The rigid and procedural approach to research imposed by grant funding is similar to the way it is often conveyed in undergraduate science programs, particularly the lab components. Labs typically start with a list of instructions that the students follow in a recipe-like fashion. There’s certainly an element of discovery and important experience with equipment and protocols, but the generalisable concept of deciding what methods to apply and how to answer the question is missing. Similarly, a lab report is expected to contain a step-by-step guide that would hypothetically allow someone else to recreate the experiment. Although that may seem like the point of a methods section in a scientific paper, it isn’t. Direct replications are few and far between and of limited value. Instead, a methods section highlights the validity of the procedures used and how reasonable measures have been taken to account for possible biases and confounding variables. The section should succinctly demonstrate that the conclusions are reached in a credible manner.
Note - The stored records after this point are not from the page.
-- ==== Sys2Proof/Machine/Mem.lean ====
section
/-! DEFINITION. Physical memory: the flat numbering of every store, its canonical form, home banks, keys and integrity (R18, R171, R183 to R185, R472). -/

namespace Sys2Proof.Machine

/-! The flat numbering: HBM at its physical address, the scratchpads and host memory above it. -/

def coreBase (pcn pos : Nat) : Nat := 2 ^ 44 + (pcn * 8 + pos) * 2 ^ 16
def clusterBase (pcn : Nat) : Nat := 2 ^ 45 + pcn * 2 ^ 20
def chipletBase (c : Nat) : Nat := 2 ^ 46 + c * 2 ^ 24
def hostBase : Nat := 2 ^ 57

/-- HBM ends at 0x180_0000_0000 (R171). -/
def hbmEnd : Nat := 0x18000000000

def isHbm (a : Nat) : Bool := decide (a < 2 ^ 44)
def isHost (a : Nat) : Bool := decide (2 ^ 57 ≤ a)

/-- What a byte reads as that nothing has written (log 4). -/
def unlisted : Byte := 0

/-- The byte listed at an address. -/
def cellGet : List Host.Cell → Nat → Byte
  | [], _ => unlisted
  | (i, b) :: t, a => if i = a then b else if a < i then unlisted else cellGet t a

/-- Write a byte, keeping addresses rising and listing no byte that reads as an unlisted one. -/
def cellSet : List Host.Cell → Nat → Byte → List Host.Cell
  | [], a, x => if x = unlisted then [] else [(a, x)]
  | (i, b) :: t, a, x =>
    if a < i then (if x = unlisted then (i, b) :: t else (a, x) :: (i, b) :: t)
    else if i = a then (if x = unlisted then t else (a, x) :: t)
    else (i, b) :: cellSet t a x

/-- The addresses rise and no listed byte reads as an unlisted one. -/
def cellsWf : List Host.Cell → Bool
  | [] => true
  | [(_, b)] => b != unlisted
  | (i, b) :: (j, c) :: t => b != unlisted && decide (i < j) && cellsWf ((j, c) :: t)

/-- The canonical form of memory. -/
def Memory.wf (m : Memory) : Bool := cellsWf m.cells

def Memory.byte (m : Memory) (a : Nat) : Byte := cellGet m.cells a

/-- n bytes from an address. -/
def Memory.read (m : Memory) (a : Nat) : Nat → List Byte
  | 0 => []
  | n + 1 => m.byte a :: Memory.read m (a + 1) n

def Memory.setByte (m : Memory) (a : Nat) (b : Byte) : Memory := { m with cells := cellSet m.cells a b }

/-- Write bytes from an address on; none leaves a byte as it is. -/
def Memory.write (m : Memory) (a : Nat) : List (Option Byte) → Memory
  | [] => m
  | none :: t => m.write (a + 1) t
  | some b :: t => (m.setByte a b).write (a + 1) t

/-- Little-endian value of bytes (R2). -/
def leNat : List Byte → Nat
  | [] => 0
  | b :: t => b.toNat + 256 * leNat t

/-- The n low bytes of a value, lowest first (R2). -/
def toLe : Nat → Nat → List Byte
  | 0, _ => []
  | n + 1, v => BitVec.ofNat 8 v :: toLe n (v / 256)

/-- A little-endian field of a byte string. -/
def field (bs : List Byte) (off n : Nat) : Nat := leNat ((bs.drop off).take n)

def wordLe (w : Word) : List Byte := toLe 8 w.toNat

/-! Home banks (R171). -/

/-- The width of the banks that hold an address. -/
def bankWidth (a : Nat) : Nat :=
  if isHbm a then 256 else if a < 2 ^ 45 then 8 else if a < 2 ^ 46 then 32 else 64

/-- The home bank of a flat address. -/
def bankOf (a : Nat) : Nat :=
  if isHbm a then a / 2 ^ 36 * 64 + a / 256 % 64
  else if a < 2 ^ 45 then 2 ^ 40 + (a - 2 ^ 44) / 2 ^ 16 * 512 + a / 8 % 512
  else if a < 2 ^ 46 then 2 ^ 41 + (a - 2 ^ 45) / 2 ^ 20 * 64 + a / 32 % 64
  else if a < 2 ^ 57 then 2 ^ 42 + (a - 2 ^ 46) / 2 ^ 24 * 256 + a / 64 % 256
  else 2 ^ 43

/-- The stretches of n bytes from an address, cut where the bank changes: bank, lowest and highest byte. fuel: at least the bytes. -/
def stretches : Nat → Nat → Nat → List (Nat × Nat × Nat)
  | 0, _, _ => []
  | fuel + 1, a, n =>
    if n = 0 then []
    else
      let w := bankWidth a
      let k := min n (w - a % w)
      (bankOf a, a, a + k - 1) :: stretches fuel (a + k) (n - k)

/-- The banks that n bytes from an address touch. -/
def banksOf (a n : Nat) : List Nat := ((stretches n a n).map fun x => x.1).eraseDups

/-- The log writer that serves a flat address (R219): 0 to 47 for chiplets, 48 on for stacks. -/
def writerOf (a : Nat) : Nat :=
  if isHbm a then 48 + a / 2 ^ 36
  else if a < 2 ^ 45 then (a - 2 ^ 44) / 2 ^ 19 / 64
  else if a < 2 ^ 46 then (a - 2 ^ 45) / 2 ^ 20 / 64
  else (a - 2 ^ 46) / 2 ^ 24

/-! Errors of a read or a partial write (R184, R185, R316, R329, R472). -/

/-- Why bytes cannot be read: cause and subcode of R254, and the flat address. -/
structure MemErr where
  cause : Nat
  sub : Nat
  at_ : Nat
  deriving DecidableEq, Repr

/-- The aligned unit in which errors are found: 8 bytes of a scratchpad, 64 of HBM. -/
def errUnit (a : Nat) : Nat := if isHbm a then a / 64 * 64 else a / 8 * 8

def stackLost (lost : List Nat) (a : Nat) : Bool := lost.contains (0x100 + a / 2 ^ 36)

/-- The block at an HBM address was last written under this key (R184). -/
def keyMatches (m : Memory) (key : Option Nat) (a : Nat) : Bool :=
  match key with
  | none => false
  | some k => m.blockKey.get? (a / 64) == some k

/-- The first error among the units of n bytes from an address. key: the serial of the key under which an HBM access is made. fuel: at least the bytes. -/
def readErr (m : Memory) (lost : List Nat) (key : Option Nat) : Nat → Nat → Nat → Option MemErr
  | 0, _, _ => none
  | fuel + 1, a, n =>
    if n = 0 then none
    else if isHost a then none
    else
      let u := errUnit a
      let k := (if isHbm a then 64 else 8) - (a - u)
      if isHbm a && stackLost lost a then some { cause := 0x0D, sub := 0x04, at_ := a }
      else if isHbm a && key.isNone then some { cause := 0x03, sub := 0x08, at_ := a }
      else if isHbm a && (m.bad.contains u || !keyMatches m key a) then some { cause := 0x0D, sub := 0x02, at_ := a }
      else if !isHbm a && m.bad.contains u then some { cause := 0x0D, sub := 0x01, at_ := u }
      else readErr m lost key fuel (a + k) (n - k)

/-- The first error of a write: a unit that is covered whole is not read (R472, R184, R185). -/
def writeErr (m : Memory) (lost : List Nat) (key : Option Nat) : Nat → Nat → List (Option Byte) → Option MemErr
  | 0, _, _ => none
  | fuel + 1, a, bs =>
    if bs.isEmpty then none
    else if isHost a then none
    else
      let u := errUnit a
      let size := if isHbm a then 64 else 8
      let k := size - (a - u)
      let part := bs.take k
      let whole := a == u && part.length == size && part.all Option.isSome
      let touched := part.any Option.isSome
      if touched && isHbm a && stackLost lost a then some { cause := 0x0D, sub := 0x04, at_ := a }
      else if touched && isHbm a && key.isNone then some { cause := 0x03, sub := 0x08, at_ := a }
      else if touched && !whole && isHbm a && (m.bad.contains u || !keyMatches m key a) then some { cause := 0x0D, sub := 0x02, at_ := a }
      else if touched && !whole && !isHbm a && m.bad.contains u then some { cause := 0x0D, sub := 0x01, at_ := u }
      else writeErr m lost key fuel (a + k) (bs.drop k)

/-- Units written whole become correctable, and HBM blocks take the key of the write. -/
def heal (m : Memory) (key : Option Nat) : Nat → Nat → List (Option Byte) → Memory
  | 0, _, _ => m
  | fuel + 1, a, bs =>
    if bs.isEmpty then m
    else
      let u := errUnit a
      let k := (if isHbm a then 64 else 8) - (a - u)
      let part := bs.take k
      let m1 := if part.any Option.isSome then
          { m with bad := m.bad.filter (· != u)
                   blockKey := if isHbm a then (match key with | some x => m.blockKey.set (a / 64) x | none => m.blockKey) else m.blockKey }
        else m
      heal m1 key fuel (a + k) (bs.drop k)

/-- Write bytes that writeErr has let through. -/
def Memory.store (m : Memory) (key : Option Nat) (a : Nat) (bs : List (Option Byte)) : Memory :=
  (heal m key bs.length a bs).write a bs

end Sys2Proof.Machine
end

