-- ==== Sys2Proof/Machine/Operands.lean ====
section
/-! DEFINITION. Operand forms: the registers and rows that an instruction names, effective addresses, displacements, shapes of loads and stores, rows as elements, lane masks and scales (R86 to R94, R110, R164, R372, R427). -/

namespace Sys2Proof.Machine

/-- The scalar registers that an instruction names. -/
def namedRegs : Instr → List Reg
  | .add d a b | .sub d a b | .mul d a b | .mulh d a b | .mulhu d a b | .div d a b | .divu d a b | .rem d a b | .remu d a b
  | .and d a b | .or d a b | .xor d a b | .shl d a b | .shr d a b | .sha d a b | .slt d a b | .sltu d a b | .min d a b | .minu d a b
  | .max d a b | .maxu d a b | .waitc d a b | .spawn d a b | .qpush d a b | .qpop d a b => [d, a, b]
  | .clz d a | .ctz d a | .popc d a | .jalr d a | .csrr d a | .maprd d a => [d, a]
  | .sel d a b c => [d, a, b, c]
  | .fadd _ d a b | .fsub _ d a b | .fmul _ d a b | .fdiv _ d a b | .fmin _ d a b | .fmax _ d a b | .fcmp _ d a b | .fsgn _ _ d a b => [d, a, b]
  | .ffma _ d a b c => [d, a, b, c]
  | .fsqrt _ d a | .fclass _ d a | .fcvt _ _ d a | .fcvtSint _ d a | .fcvtUint _ d a => [d, a]
  | .wake a | .evsig a | .fencew _ a | .trap a => [a]
  | .fencei _ d | .asgen d | .uwopen d | .uwnum d | .loop d _ | .jal d _ | .lim _ d _ => [d]
  | .get _ d a b c | .put _ d a b c | .tcpya _ d a b c => [d, a, b, c]
  | .tcpy _ a b c => [a, b, c]
  | .armw _ _ d a b => [d, a, b]
  | .csrw a b | .trec a b => [a, b]
  | .aadd _ _ d a b _ | .amin _ _ d a b _ | .amax _ _ d a b _ | .aminu _ _ d a b _ | .amaxu _ _ d a b _ | .aand _ _ d a b _
  | .aor _ _ d a b _ | .axor _ _ d a b _ | .aswp _ _ d a b _ | .acas _ _ d a b _ => [d, a, b]
  | .afaddF32 _ d a b _ | .afaddF64 _ d a b _ | .waita _ d a b _ => [d, a, b]
  | .addi d a _ | .andi d a _ | .ori d a _ | .xori d a _ | .slti d a _ => [d, a]
  | .shli d a _ | .shri d a _ | .shai d a _ | .bfx d a _ _ | .bfxu d a _ _ | .bfi d a _ _ | .wid d a _ _ => [d, a]
  | .beq a b _ | .bne a b _ | .blt a b _ | .bge a b _ | .bltu a b _ | .bgeu a b _ => [a, b]
  | .ld _ _ d a _ | .st _ _ d a _ => [d, a]
  | .ldp _ d a b _ | .stp _ d a b _ => [d, a, b]
  | .vadd _ _ c .. | .vsub _ _ c .. | .vmul _ _ c .. | .vfma _ _ c .. | .vdiv _ _ c .. | .vmin _ _ c .. | .vmax _ _ c .. | .vabs _ _ c ..
  | .vsgn _ _ c .. | .vand _ _ c .. | .vor _ _ c .. | .vxor _ _ c .. | .vsel _ _ c .. | .vrcp _ _ c .. | .vrsq _ _ c .. | .vexp2 _ _ c ..
  | .vlog2 _ _ c .. | .vperm _ _ c .. => [c]
  | .vshl _ _ a c .. | .vshr _ _ a c .. | .vsha _ _ a c .. | .vcmp _ _ a c .. | .vscan _ _ a c .. | .vbcast _ _ a c .. | .vext _ _ a c ..
  | .viota _ _ a c .. => [a, c]
  | .vcvt _ _ _ a c .. | .vbfpq _ _ _ a c .. | .vbfpd _ _ _ a c .. => [a, c]
  | .vrsum _ a c _ | .vrmax _ a c _ | .vrmin _ a c _ => [a, c]
  | .vld _ _ a c .. | .vst _ a c .. => [a, c]
  | .vlds _ _ a b c .. => [a, b, c]
  | .vgath _ _ _ a c .. | .vscat _ _ a c .. => [a, c]
  | .tmov _ _ d a => [d, a]
  | .tadd _ _ d a b c | .tmul _ _ d a b c | .tbaq _ _ d a b c | .tcompact _ _ _ d a b c | .tmmaFloat _ _ _ _ d a b c
  | .tmmaBlock _ _ _ _ d a b c | .tmmagFloat _ _ _ _ _ d a b c | .tmmagBlock _ _ _ _ _ d a b c => [d, a, b, c]
  | .tcvt _ _ d a c | .tsortc _ _ _ d a c | .tred _ _ d a c | .ttrans _ _ d a c | .tfill _ _ d a c => [d, a, c]
  | _ => []

/-- The rows of a tile. -/
def tileRows (t : Reg) : List RowId := (List.range 4).map fun r => BitVec.ofNat 5 (4 * (t.toNat % 8) + r)

/-- The rows that an instruction names. -/
def namedRows : Instr → List RowId
  | .vadd _ _ _ d a b | .vsub _ _ _ d a b | .vmul _ _ _ d a b | .vfma _ _ _ d a b | .vdiv _ _ _ d a b | .vmin _ _ _ d a b
  | .vmax _ _ _ d a b | .vsgn _ _ _ d a b | .vand _ _ _ d a b | .vor _ _ _ d a b | .vxor _ _ _ d a b | .vsel _ _ _ d a b
  | .vperm _ _ _ d a b => [d, a, b]
  | .vshl _ _ _ _ d a b | .vshr _ _ _ _ d a b | .vsha _ _ _ _ d a b | .vcmp _ _ _ _ d a b | .vext _ _ _ _ d a b => [d, a, b]
  | .vabs _ _ _ d a | .vrcp _ _ _ d a | .vrsq _ _ _ d a | .vexp2 _ _ _ d a | .vlog2 _ _ _ d a | .vscan _ _ _ _ d a
  | .vcvt _ _ _ _ _ d a | .vbfpq _ _ _ _ _ d a | .vbfpd _ _ _ _ _ d a => [d, a]
  | .vrsum _ _ _ a | .vrmax _ _ _ a | .vrmin _ _ _ a => [a]
  | .vbcast _ _ _ _ d | .viota _ _ _ _ d => [d]
  | .vld _ _ _ _ d _ | .vst _ _ _ d _ | .vlds _ _ _ _ _ d _ => [d]
  | .vgath _ _ _ _ _ d b _ | .vscat _ _ _ _ d b _ => [d, b]
  | .tadd .l0 _ d a b _ | .tmul .l0 _ d a b _ | .tbaq .l0 _ d a b _ | .tmmaFloat .l0 _ _ _ d a b _ | .tmmaBlock .l0 _ _ _ d a b _ =>
    tileRows d ++ tileRows a ++ tileRows b
  | .tmov .l0 _ d a | .tcvt .l0 _ d a _ | .tred .l0 _ d a _ | .ttrans .l0 _ d a _ | .tfill .l0 _ d a _ => tileRows d ++ tileRows a
  | _ => []

/-- A destination row is read too where inactive slots keep their bytes (R88). -/
def underMask (c : Reg) (d : RowId) : List RowId := if c = 0 then [] else [d]

/-- The rows that an instruction reads when it issues. C is no mask of VSEL, VBFPQ, VBFPD and a scaled VCVT (R438, R440, R453), and a shift by a register reads no index row (R454). -/
def readRows : Instr → List RowId
  | .vadd _ _ c d a b | .vsub _ _ c d a b | .vmul _ _ c d a b | .vdiv _ _ c d a b | .vmin _ _ c d a b | .vmax _ _ c d a b
  | .vsgn _ _ c d a b | .vand _ _ c d a b | .vor _ _ c d a b | .vxor _ _ c d a b | .vperm _ _ c d a b
  | .vcmp _ _ _ c d a b => [a, b] ++ underMask c d
  | .vsel _ _ _ _ a b => [a, b]
  | .vshl _ _ n c d a b | .vshr _ _ n c d a b | .vsha _ _ n c d a b => (if n = 0 then [a, b] else [a]) ++ underMask c d
  | .vfma _ _ _ d a b => [d, a, b]
  | .vext _ _ _ c d a b => [a, b] ++ underMask c d
  | .vabs _ _ c d a | .vrcp _ _ c d a | .vrsq _ _ c d a | .vexp2 _ _ c d a | .vlog2 _ _ c d a | .vscan _ _ _ c d a
    => a :: underMask c d
  | .vcvt _ df sf _ c d a => if df.hasScale || sf.hasScale then [a] else a :: underMask c d
  | .vbfpq _ _ _ _ _ _ a | .vbfpd _ _ _ _ _ _ a => [a]
  | .vrsum _ _ _ a | .vrmax _ _ _ a | .vrmin _ _ _ a => [a]
  | .vbcast _ _ _ c d | .viota _ _ _ c d => underMask c d
  | .vst _ _ _ d _ => [d]
  | .vgath _ _ _ _ _ _ b _ => [b]
  | .vscat _ _ _ _ d b _ => [d, b]
  | .tadd .l0 _ _ a b _ | .tmul .l0 _ _ a b _ | .tbaq .l0 _ _ a b _ => tileRows a ++ tileRows b
  | .tmmaFloat .l0 _ _ _ d a b _ | .tmmaBlock .l0 _ _ _ d a b _ => tileRows d ++ tileRows a ++ tileRows b
  | .tmov .l0 _ _ a | .tcvt .l0 _ _ a _ | .tred .l0 _ _ a _ | .ttrans .l0 _ _ a _ => tileRows a
  | _ => []

/-- The rows that an instruction of the vector queue writes. -/
def resultRows : Instr → List RowId
  | .vadd _ _ _ d _ _ | .vsub _ _ _ d _ _ | .vmul _ _ _ d _ _ | .vfma _ _ _ d _ _ | .vdiv _ _ _ d _ _ | .vmin _ _ _ d _ _
  | .vmax _ _ _ d _ _ | .vsgn _ _ _ d _ _ | .vand _ _ _ d _ _ | .vor _ _ _ d _ _ | .vxor _ _ _ d _ _ | .vsel _ _ _ d _ _
  | .vperm _ _ _ d _ _ => [d]
  | .vshl _ _ _ _ d _ _ | .vshr _ _ _ _ d _ _ | .vsha _ _ _ _ d _ _ | .vcmp _ _ _ _ d _ _ | .vext _ _ _ _ d _ _ => [d]
  | .vabs _ _ _ d _ | .vrcp _ _ _ d _ | .vrsq _ _ _ d _ | .vexp2 _ _ _ d _ | .vlog2 _ _ _ d _ | .vscan _ _ _ _ d _
  | .vcvt _ _ _ _ _ d _ | .vbfpq _ _ _ _ _ d _ | .vbfpd _ _ _ _ _ d _ => [d]
  | .vbcast _ _ _ _ d | .viota _ _ _ _ d => [d]
  | .tmov .l0 _ d _ | .tadd .l0 _ d .. | .tmul .l0 _ d .. | .tcvt .l0 _ d .. | .tbaq .l0 _ d .. | .tred .l0 _ d .. | .ttrans .l0 _ d ..
  | .tfill .l0 _ d .. | .tmmaFloat .l0 _ _ _ d .. | .tmmaBlock .l0 _ _ _ d .. => tileRows d
  | _ => []

/-- The registers that a response will write. -/
def Dest.regs : Dest → List Reg
  | .scalar d _ => [d] | .pair d b => [d, b] | .atomic d _ => [d] | .status d => [d] | _ => []
def Dest.rows : Dest → List RowId
  | .row r .. => [r] | _ => []

/-- The instruction names a register or row whose value is still on its way (R191, R338, R342, R448). -/
def State.pendingOperand (s : State) (i : Instr) : Bool :=
  match s.cur.run with
  | none => false
  | some sid =>
    s.flight.any (fun a => a.sid == sid && (a.dest.regs.any (fun r => r != 0 && (namedRegs i).contains r) || a.dest.rows.any (namedRows i).contains))
      || s.engines.any fun e => e.sid == sid && (match e.dest with | some r => r != 0 && (namedRegs i).contains r | none => false)

/-- A blocking instruction that names one of s8 to s15 is no suspension point (R39). -/
def suspendable (i : Instr) : Bool := (namedRegs i).all fun r => decide (r.toNat < 8)

/-- EA of R333 from a register and a signed displacement: none outside [0, 2^56) (R164). -/
def effAddr (base : Word) (disp : Int) : Option Nat :=
  let a : Int := base.toNat + disp
  if 0 ≤ a ∧ a < 2 ^ 56 then some a.toNat else none

/-- The address as ADDR shows it when it lies outside the space (log 14). -/
def rawAddr (base : Word) (disp : Int) : BitVec 64 := BitVec.ofInt 64 (base.toNat + disp)

def disp16 (i : BitVec 16) : Int := i.toInt

/-- Bytes of LD and ST (R372). -/
def memBytes : MemWidth → Nat
  | .d64 => 8 | .i32 | .n32 => 4 | .i16 | .n16 => 2 | .i8 | .n8 => 1

/-- The register image of loaded bytes (R372). -/
def memExtend (n : MemWidth) (v : Nat) : Word :=
  match n with
  | .i32 => (BitVec.ofNat 32 v).signExtend 64 | .i16 => (BitVec.ofNat 16 v).signExtend 64 | .i8 => (BitVec.ofNat 8 v).signExtend 64
  | .n32 => BitVec.ofNat 64 (v % 2 ^ 32) | .n16 => BitVec.ofNat 64 (v % 2 ^ 16) | .n8 => BitVec.ofNat 64 (v % 2 ^ 8)
  | .d64 => BitVec.ofNat 64 v

def aBytes : AWidth → Nat
  | .w64 => 8 | .w32 => 4

/-! Rows as elements (R87 to R90). -/

/-- Elements per row of a container width (R427). -/
def perRow (w : Nat) : Nat := 2048 / w

/-- Element slot i of width w. -/
def rowElem (r : Row) (w i : Nat) : Nat := (r.toNat >>> (w * i)) % 2 ^ w

/-- The elements of a row. -/
def rowElems (r : Row) (w : Nat) : List Nat := (List.range (perRow w)).map fun i => rowElem r w i

/-- A row from its elements, the first in the low bits. -/
def elemsNat (w : Nat) : List Nat → Nat
  | [] => 0
  | e :: t => e % 2 ^ w + 2 ^ w * elemsNat w t
def rowOf (w : Nat) (es : List Nat) : Row := BitVec.ofNat 2048 (elemsNat w es)

/-- Slot i of E is active under a lane mask; a C field of 0 makes every slot active (R88). -/
def active (c : Reg) (mask : Word) (e i : Nat) : Bool := c == 0 || mask.getLsbD (i * 64 / e)

/-- Blocks of a scaled row, as the table of R87 gives them: at most one for each byte of the scale register. -/
def blocksOf (w : Nat) : Nat := min 8 (perRow w / 48)

/-- Byte b of a scale register (R87). -/
def scaleByte (w : Word) (b : Nat) : Nat := w.toNat / 2 ^ (8 * b) % 256

/-- New elements into a row: an inactive slot keeps its old value (R88). -/
def mergeRow (c : Reg) (mask : Word) (w : Nat) (old : Row) (new : List Nat) : Row :=
  rowOf w (List.zipWith (fun p n => if active c mask (perRow w) p.2 then n else p.1) ((rowElems old w).zipIdx) new)

def rowBytes (r : Row) : List Byte := toLe 256 r.toNat
def bytesRow (bs : List Byte) : Row := BitVec.ofNat 2048 (leNat bs)

/-! The L0 control word and the arrival operand (R363, R402). -/

/-- The L0 control word, once its reserved bits have been checked. -/
structure CtlWord where
  rcw : Rcw
  sfmt : Fmt
  dfmt : Fmt
  op : Nat
  axis : Bool
  deriving DecidableEq, Repr

/-- The formats that a tile register admits (R402). -/
def l0Fmt (c : Nat) : Option Fmt :=
  match c with
  | 0x01 => some .f32 | 0x02 => some .bf16 | 0x03 => some .f16 | 0x04 => some .e4m3 | 0x05 => some .e5m2 | 0x06 => some .e2m1
  | 0x10 => some .i32 | 0x11 => some .n32 | 0x12 => some .i16 | 0x13 => some .n16 | 0x14 => some .i8 | 0x15 => some .n8
  | _ => none

/-- Read the control word; none where it raises ILLEGAL FMT. modes: MODE and OVF are used (TCVT, TBAQ). -/
def ctlWord (w : Word) (modes : Bool) : Option CtlWord :=
  if bitsOf w 7 4 ≠ 0 ∨ bitsOf w 15 13 ≠ 0 ∨ bitsOf w 23 21 ≠ 0 ∨ bitsOf w 31 27 ≠ 0 ∨ (modes ∧ 5 ≤ bitsOf w 2 0) then none
  else
    match l0Fmt (bitsOf w 12 8), l0Fmt (bitsOf w 20 16) with
    | some sf, some df =>
      some { rcw := { mode := if modes then bitsOf w 2 0 else 0, ovf := bitsOf w 3 3 == 1, seed := bitsOf w 63 32 }
             sfmt := sf, dfmt := df, op := bitsOf w 25 24, axis := bitsOf w 26 26 == 1 }
    | _, _ => none

end Sys2Proof.Machine
end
It’s not well recognised by the general public that scientific experiments may still contain bias, confounding variables, or incorrect interpretations. While efforts are made to avoid these, the results that follow do not constitute a fact, but merely evidence. Given enough evidence, built up over numerous studies, we reach scientific consensus. But individual studies should be treated with caution. Peer review is not a silver bullet, even though it’s sometimes considered a gold standard. In fact, the label peer review can confer a false sense of security to those unfamiliar with the process. This is particularly important when it applies to policy decisions. Peer review merely means that the paper has been vetted by two or three other scientists. It is immediately following this process that scientific results are disseminated to the public via mass media. This is months or years before the scientific community as a whole will have enough time to truly corroborate or dismiss the conclusions.
Ultimately, there’s a lot more imprecision, conjecture, and misstepping in science than you might expect. But scientific research is also much more fun, subjective, and creative than it gets credit for. And even when things don’t go as planned, it all still works out in the long run, because an expert is simply someone who has made all the mistakes they can in a narrow field. These are Neils Bohr’s words by the way, which I discovered (of course) in one of Firestein’s books. Seriously, go read them.